What the task asks:
Take the entries that follow and return exactly the lines from the one holding "VA/VB, M, C0/C1)" through the one holding "carry operand structures", both included. Nothing else is needed.

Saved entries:

***

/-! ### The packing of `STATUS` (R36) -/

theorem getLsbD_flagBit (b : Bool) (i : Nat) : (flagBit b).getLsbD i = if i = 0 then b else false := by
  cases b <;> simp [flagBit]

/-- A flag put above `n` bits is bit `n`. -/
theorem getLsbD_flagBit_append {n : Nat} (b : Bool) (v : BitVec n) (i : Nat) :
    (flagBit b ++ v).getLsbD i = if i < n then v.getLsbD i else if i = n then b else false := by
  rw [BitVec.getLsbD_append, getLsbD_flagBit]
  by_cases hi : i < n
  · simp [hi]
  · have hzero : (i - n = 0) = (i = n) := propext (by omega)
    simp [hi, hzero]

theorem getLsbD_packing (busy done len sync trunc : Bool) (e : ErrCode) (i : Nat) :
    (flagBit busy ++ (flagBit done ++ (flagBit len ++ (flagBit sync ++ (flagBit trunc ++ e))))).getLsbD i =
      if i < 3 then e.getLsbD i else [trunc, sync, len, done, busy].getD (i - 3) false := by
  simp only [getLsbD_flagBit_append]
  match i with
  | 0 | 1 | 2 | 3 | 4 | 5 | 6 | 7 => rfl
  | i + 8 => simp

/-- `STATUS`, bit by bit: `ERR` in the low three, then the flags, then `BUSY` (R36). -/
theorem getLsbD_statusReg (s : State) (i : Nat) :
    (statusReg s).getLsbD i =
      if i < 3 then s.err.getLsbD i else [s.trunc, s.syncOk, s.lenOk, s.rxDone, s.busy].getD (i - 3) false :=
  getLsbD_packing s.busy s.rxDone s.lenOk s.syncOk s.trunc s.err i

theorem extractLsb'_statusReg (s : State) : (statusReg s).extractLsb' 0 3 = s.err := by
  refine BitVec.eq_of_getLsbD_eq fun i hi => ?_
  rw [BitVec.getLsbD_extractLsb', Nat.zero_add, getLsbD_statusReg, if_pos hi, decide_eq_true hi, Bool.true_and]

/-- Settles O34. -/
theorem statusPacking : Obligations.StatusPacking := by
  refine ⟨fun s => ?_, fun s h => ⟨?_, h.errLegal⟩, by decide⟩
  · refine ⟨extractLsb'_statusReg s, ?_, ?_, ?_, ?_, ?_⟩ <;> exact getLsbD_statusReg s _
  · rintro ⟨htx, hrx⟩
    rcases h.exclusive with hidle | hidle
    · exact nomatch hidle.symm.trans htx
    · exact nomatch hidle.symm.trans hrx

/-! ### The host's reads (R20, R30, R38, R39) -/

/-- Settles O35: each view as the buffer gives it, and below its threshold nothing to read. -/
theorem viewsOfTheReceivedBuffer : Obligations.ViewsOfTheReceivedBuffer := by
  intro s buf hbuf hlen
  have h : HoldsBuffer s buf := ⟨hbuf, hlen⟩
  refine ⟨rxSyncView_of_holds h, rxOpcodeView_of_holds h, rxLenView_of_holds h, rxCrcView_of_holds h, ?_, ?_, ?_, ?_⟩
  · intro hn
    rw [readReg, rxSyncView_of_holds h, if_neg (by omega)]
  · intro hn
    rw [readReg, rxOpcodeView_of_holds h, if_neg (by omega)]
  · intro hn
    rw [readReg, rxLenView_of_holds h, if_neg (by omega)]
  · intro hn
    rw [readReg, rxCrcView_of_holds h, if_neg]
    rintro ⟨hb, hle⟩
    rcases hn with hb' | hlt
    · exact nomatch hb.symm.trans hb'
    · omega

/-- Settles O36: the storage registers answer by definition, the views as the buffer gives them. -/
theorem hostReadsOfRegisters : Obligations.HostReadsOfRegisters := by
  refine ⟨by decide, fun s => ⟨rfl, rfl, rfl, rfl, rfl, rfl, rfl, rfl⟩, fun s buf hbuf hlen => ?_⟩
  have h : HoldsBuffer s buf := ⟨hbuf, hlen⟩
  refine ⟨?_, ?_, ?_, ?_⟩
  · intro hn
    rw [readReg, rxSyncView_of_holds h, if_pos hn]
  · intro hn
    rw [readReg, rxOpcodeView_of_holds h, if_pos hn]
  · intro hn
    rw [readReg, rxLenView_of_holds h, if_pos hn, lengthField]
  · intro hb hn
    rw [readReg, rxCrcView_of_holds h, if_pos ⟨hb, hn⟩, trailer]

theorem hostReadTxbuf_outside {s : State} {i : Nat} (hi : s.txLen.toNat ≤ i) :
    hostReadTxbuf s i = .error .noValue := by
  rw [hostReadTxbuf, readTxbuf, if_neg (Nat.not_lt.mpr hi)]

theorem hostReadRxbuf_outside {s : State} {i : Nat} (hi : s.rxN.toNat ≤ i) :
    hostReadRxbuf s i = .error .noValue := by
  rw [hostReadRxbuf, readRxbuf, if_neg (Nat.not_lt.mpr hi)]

***

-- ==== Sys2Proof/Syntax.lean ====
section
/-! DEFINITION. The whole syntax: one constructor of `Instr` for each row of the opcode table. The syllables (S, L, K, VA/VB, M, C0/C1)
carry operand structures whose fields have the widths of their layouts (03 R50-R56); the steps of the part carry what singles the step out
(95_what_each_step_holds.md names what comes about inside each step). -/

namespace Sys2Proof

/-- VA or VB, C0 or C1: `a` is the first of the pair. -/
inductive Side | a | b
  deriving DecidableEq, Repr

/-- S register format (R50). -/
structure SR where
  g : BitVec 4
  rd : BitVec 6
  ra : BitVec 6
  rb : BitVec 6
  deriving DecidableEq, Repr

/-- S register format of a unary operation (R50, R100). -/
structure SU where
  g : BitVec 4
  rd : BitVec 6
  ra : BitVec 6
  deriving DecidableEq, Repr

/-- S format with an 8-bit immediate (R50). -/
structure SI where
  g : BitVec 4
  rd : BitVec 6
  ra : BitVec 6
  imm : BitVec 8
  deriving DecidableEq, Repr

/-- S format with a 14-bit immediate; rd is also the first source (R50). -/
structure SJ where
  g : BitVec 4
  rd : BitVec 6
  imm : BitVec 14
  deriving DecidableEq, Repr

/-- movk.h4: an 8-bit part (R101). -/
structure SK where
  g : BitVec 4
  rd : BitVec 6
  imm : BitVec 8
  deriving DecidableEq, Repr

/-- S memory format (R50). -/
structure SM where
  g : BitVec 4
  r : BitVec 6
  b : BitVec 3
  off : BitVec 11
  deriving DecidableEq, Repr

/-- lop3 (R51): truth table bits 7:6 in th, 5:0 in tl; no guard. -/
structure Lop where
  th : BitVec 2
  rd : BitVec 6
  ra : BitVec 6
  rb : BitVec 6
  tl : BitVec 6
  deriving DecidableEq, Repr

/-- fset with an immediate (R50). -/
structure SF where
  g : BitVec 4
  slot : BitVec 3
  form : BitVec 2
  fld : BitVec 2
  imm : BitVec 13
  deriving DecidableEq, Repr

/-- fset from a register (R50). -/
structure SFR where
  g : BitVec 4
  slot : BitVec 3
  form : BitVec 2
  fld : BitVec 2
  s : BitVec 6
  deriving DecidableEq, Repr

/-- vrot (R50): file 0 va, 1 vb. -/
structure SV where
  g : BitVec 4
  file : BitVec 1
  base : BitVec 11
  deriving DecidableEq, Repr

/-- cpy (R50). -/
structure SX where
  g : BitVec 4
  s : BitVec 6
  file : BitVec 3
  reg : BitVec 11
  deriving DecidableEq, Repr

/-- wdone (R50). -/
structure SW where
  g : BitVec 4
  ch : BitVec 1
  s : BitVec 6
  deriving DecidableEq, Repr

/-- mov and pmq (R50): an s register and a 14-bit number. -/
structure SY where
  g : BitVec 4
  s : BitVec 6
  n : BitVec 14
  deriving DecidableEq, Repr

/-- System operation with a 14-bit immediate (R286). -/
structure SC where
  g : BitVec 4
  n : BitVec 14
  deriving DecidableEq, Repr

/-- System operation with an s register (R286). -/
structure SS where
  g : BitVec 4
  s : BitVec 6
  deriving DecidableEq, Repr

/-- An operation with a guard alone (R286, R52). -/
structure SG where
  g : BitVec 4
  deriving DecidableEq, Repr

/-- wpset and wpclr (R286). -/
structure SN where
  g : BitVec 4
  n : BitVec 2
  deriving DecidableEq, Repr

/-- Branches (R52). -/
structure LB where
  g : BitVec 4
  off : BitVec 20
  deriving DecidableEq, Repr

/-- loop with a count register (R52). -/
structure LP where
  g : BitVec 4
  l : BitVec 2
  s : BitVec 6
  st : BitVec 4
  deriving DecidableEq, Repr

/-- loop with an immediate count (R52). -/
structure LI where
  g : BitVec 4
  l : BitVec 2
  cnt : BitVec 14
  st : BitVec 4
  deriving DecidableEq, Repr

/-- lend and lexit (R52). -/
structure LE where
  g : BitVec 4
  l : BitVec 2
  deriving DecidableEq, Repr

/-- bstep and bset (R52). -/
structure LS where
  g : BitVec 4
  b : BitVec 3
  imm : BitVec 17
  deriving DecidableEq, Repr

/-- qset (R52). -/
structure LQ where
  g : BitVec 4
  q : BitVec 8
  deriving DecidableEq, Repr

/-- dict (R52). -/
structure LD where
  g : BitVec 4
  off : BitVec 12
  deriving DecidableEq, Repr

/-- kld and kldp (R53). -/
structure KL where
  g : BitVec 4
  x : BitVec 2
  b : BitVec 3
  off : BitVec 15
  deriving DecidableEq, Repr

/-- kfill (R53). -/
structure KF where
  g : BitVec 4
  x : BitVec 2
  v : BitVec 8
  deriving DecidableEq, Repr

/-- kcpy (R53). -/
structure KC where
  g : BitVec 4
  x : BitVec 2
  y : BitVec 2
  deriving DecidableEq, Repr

***

Result of the exercise:
/-! DEFINITION. The whole syntax: one constructor of `Instr` for each row of the opcode table. The syllables (S, L, K, VA/VB, M, C0/C1)
carry operand structures whose fields have the widths of their layouts (03 R50-R56); the steps of the part carry what singles the step out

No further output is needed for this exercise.